Over the project period, the GISSA Core built and maintained a spatially and temporally linked data architecture for maternal and child health outcomes from the prenatal period to early childhood. The central objective was to track mothers and offspring in their residential environments at varying time slices. While capitalizing on the extensive data warehouse that we had assembled since the Center's inception, we continued to integrate data layers into the architecture, such as metrics from EPA's Air Quality System (AQS), National-Scale Air Toxics Assessment, fused air pollution data combining modeled and monitored data, and in-house constructed road proximity measures, in addition to the most recently available years of North Carolina statewide administrative data on births, educational outcomes, and blood lead levels. Based on linking methods described in previous reporting periods, the unique individual-level identifying record enables connections across multiple administrative databases on births, blood lead surveillance, deaths, and educational outcomes. Each of these datasets can be examined separately and in various combinations according to the master linking file.

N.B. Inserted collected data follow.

-- ==== Sys2Proof/Syntax.lean ====
section
/-! DEFINITION. The instructions: one constructor for each row of spec/opcode_table.json, over the five configuration
fields that every instruction has (30_encoding.md R80, R88). Immediates are words of the instruction stream, read by
the input stage through IP (40_instruction_cycle.md R116), so an `Instr` is an opcode word; `Assembled` adds the
immediate words behind it (log 31). -/

namespace Sys2Proof

/-- The execution conditions, field `cond` (30_encoding.md R83); names of R97. -/
inductive Cond where
  | always
  | zero
  | nonzero
  | greater
  | less
  | gequal
  | lequal
  | overflow
deriving DecidableEq, Repr

/-- The input behaviours, fields `in0` and `in1` (30_encoding.md R84). -/
inductive Mode where
  | zero
  | immediate
  | peek
  | pop
deriving DecidableEq, Repr

/-- The configuration part of an instruction (30_encoding.md R80 to R86). -/
structure Fields where
  cond : Cond
  in0 : Mode
  in1 : Mode
  /-- Field `flg`: set Z and N from the output. -/
  flg : Bool
  /-- Field `out`: push the output. -/
  out : Bool
deriving DecidableEq, Repr

/-- One constructor for each row of spec/opcode_table.json (30_encoding.md R87, R92). The rows that stand for several
command numbers hold the number; the row RESERVED_BIT15 holds the whole word. -/
inductive Instr where
  | copy (f : Fields)
  | get (f : Fields)
  | set (f : Fields)
  | store8 (f : Fields)
  | store16 (f : Fields)
  | load8 (f : Fields)
  | load16 (f : Fields)
  | cpuid (f : Fields)
  | halt (f : Fields)
  | frget (f : Fields)
  | frset (f : Fields)
  | bpget (f : Fields)
  | bpset (f : Fields)
  | spget (f : Fields)
  | spset (f : Fields)
  | add (f : Fields)
  | sub (f : Fields)
  | mul (f : Fields)
  | div (f : Fields)
  | mod (f : Fields)
  | and (f : Fields)
  | or (f : Fields)
  | xor (f : Fields)
  | not (f : Fields)
  | signext (f : Fields)
  | rol (f : Fields)
  | ror (f : Fields)
  | bswap (f : Fields)
  | asr (f : Fields)
  | lsl (f : Fields)
  | lsr (f : Fields)
  | setip (f : Fields)
  | addip (f : Fields)
  | intr (f : Fields)
  | reservedCmd1 (f : Fields)
  | reservedCmd35 (f : Fields)
  | reservedCmd36to39 (cmd : BitVec 6) (f : Fields)
  | reservedCmd40to47 (cmd : BitVec 6) (f : Fields)
  | reservedCmd48to63 (cmd : BitVec 6) (f : Fields)
  | reservedBit15 (w : Word)
deriving DecidableEq, Repr

/-- The configuration fields of an instruction; a word with bit 15 set has none (30_encoding.md R82). -/
def Instr.fields? : Instr → Option Fields
  | .copy f | .get f | .set f | .store8 f | .store16 f | .load8 f | .load16 f | .cpuid f | .halt f | .frget f
  | .frset f | .bpget f | .bpset f | .spget f | .spset f | .add f | .sub f | .mul f | .div f | .mod f | .and f
  | .or f | .xor f | .not f | .signext f | .rol f | .ror f | .bswap f | .asr f | .lsl f | .lsr f | .setip f
  | .addip f | .intr f | .reservedCmd1 f | .reservedCmd35 f | .reservedCmd36to39 _ f | .reservedCmd40to47 _ f
  | .reservedCmd48to63 _ f => some f
  | .reservedBit15 _ => none

/-- How many immediate words an input of this mode takes (30_encoding.md R89). -/
def Mode.immediates : Mode → Nat
  | .immediate => 1
  | .zero | .peek | .pop => 0

/-- How many immediate words stand behind the opcode word (30_encoding.md R89). -/
def Fields.immediates (f : Fields) : Nat := f.in0.immediates + f.in1.immediates

/-- How many immediate words stand behind the opcode word; none is defined behind a word with bit 15 set. -/
def Instr.immediates (i : Instr) : Nat :=
  match i.fields? with
  | some f => f.immediates
  | none => 0

/-- The length in bytes (30_encoding.md R89). -/
def Instr.length (i : Instr) : Nat := 2 + 2 * i.immediates

/-- An instruction with its immediate words in memory order: input0's first (30_encoding.md R90). -/
structure Assembled where
  instr : Instr
  immediates : List Word
deriving DecidableEq, Repr

end Sys2Proof
end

With the completion of participant recruitment in Project B in August 2011, GISSA staff focused on data quality control/quality assurance, along with finalizing the project analysis dataset and planning related studies with the participants. All of the participants have been integrated into a GIS with information on environmental exposures, factors of the built environment, and standard demographic data.

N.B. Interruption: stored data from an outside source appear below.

-- ==== Sys2Proof/Machine/Core.lean ====
section
/-! DEFINITION. The machine as the host sees it. -/

def Sys2Proof.core : Host.Core :=
  { State := Sys2Proof.Machine.State
    Fault := Sys2Proof.Machine.Fault
    Refusal := Sys2Proof.Machine.Refusal
    step := Sys2Proof.Machine.step
    reset := Sys2Proof.Machine.State.reset }
end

In addition to data acquisition, management, and georeferencing, the GISSA Core provided innovative statistical support to each of the Projects. In Project A (R833293C001), the GISSA Core developed spatial models to better characterize associations between birth outcomes and environmental exposures, including air pollution and the built environment. In Project B (R833293C002), the GISSA Core supported multiple imputation efforts to construct finalized imputed datasets based on the full study population.
The GIS team street geocoded all residential addresses in the 1990-2012 DBR data for the state of North Carolina, with the exception of 2010 births due to transitions in the birth records. Street geocoding, which allows us to link births to Census data resolved at the block level, have been completed for 80% of 1990-2009 birth records, with success rates increasing over time up to 82% by 1999. Success rates increased significantly as the years progressed, with 2000-2009 geocoded at 86% and 2011-2012 geocoded at 95%.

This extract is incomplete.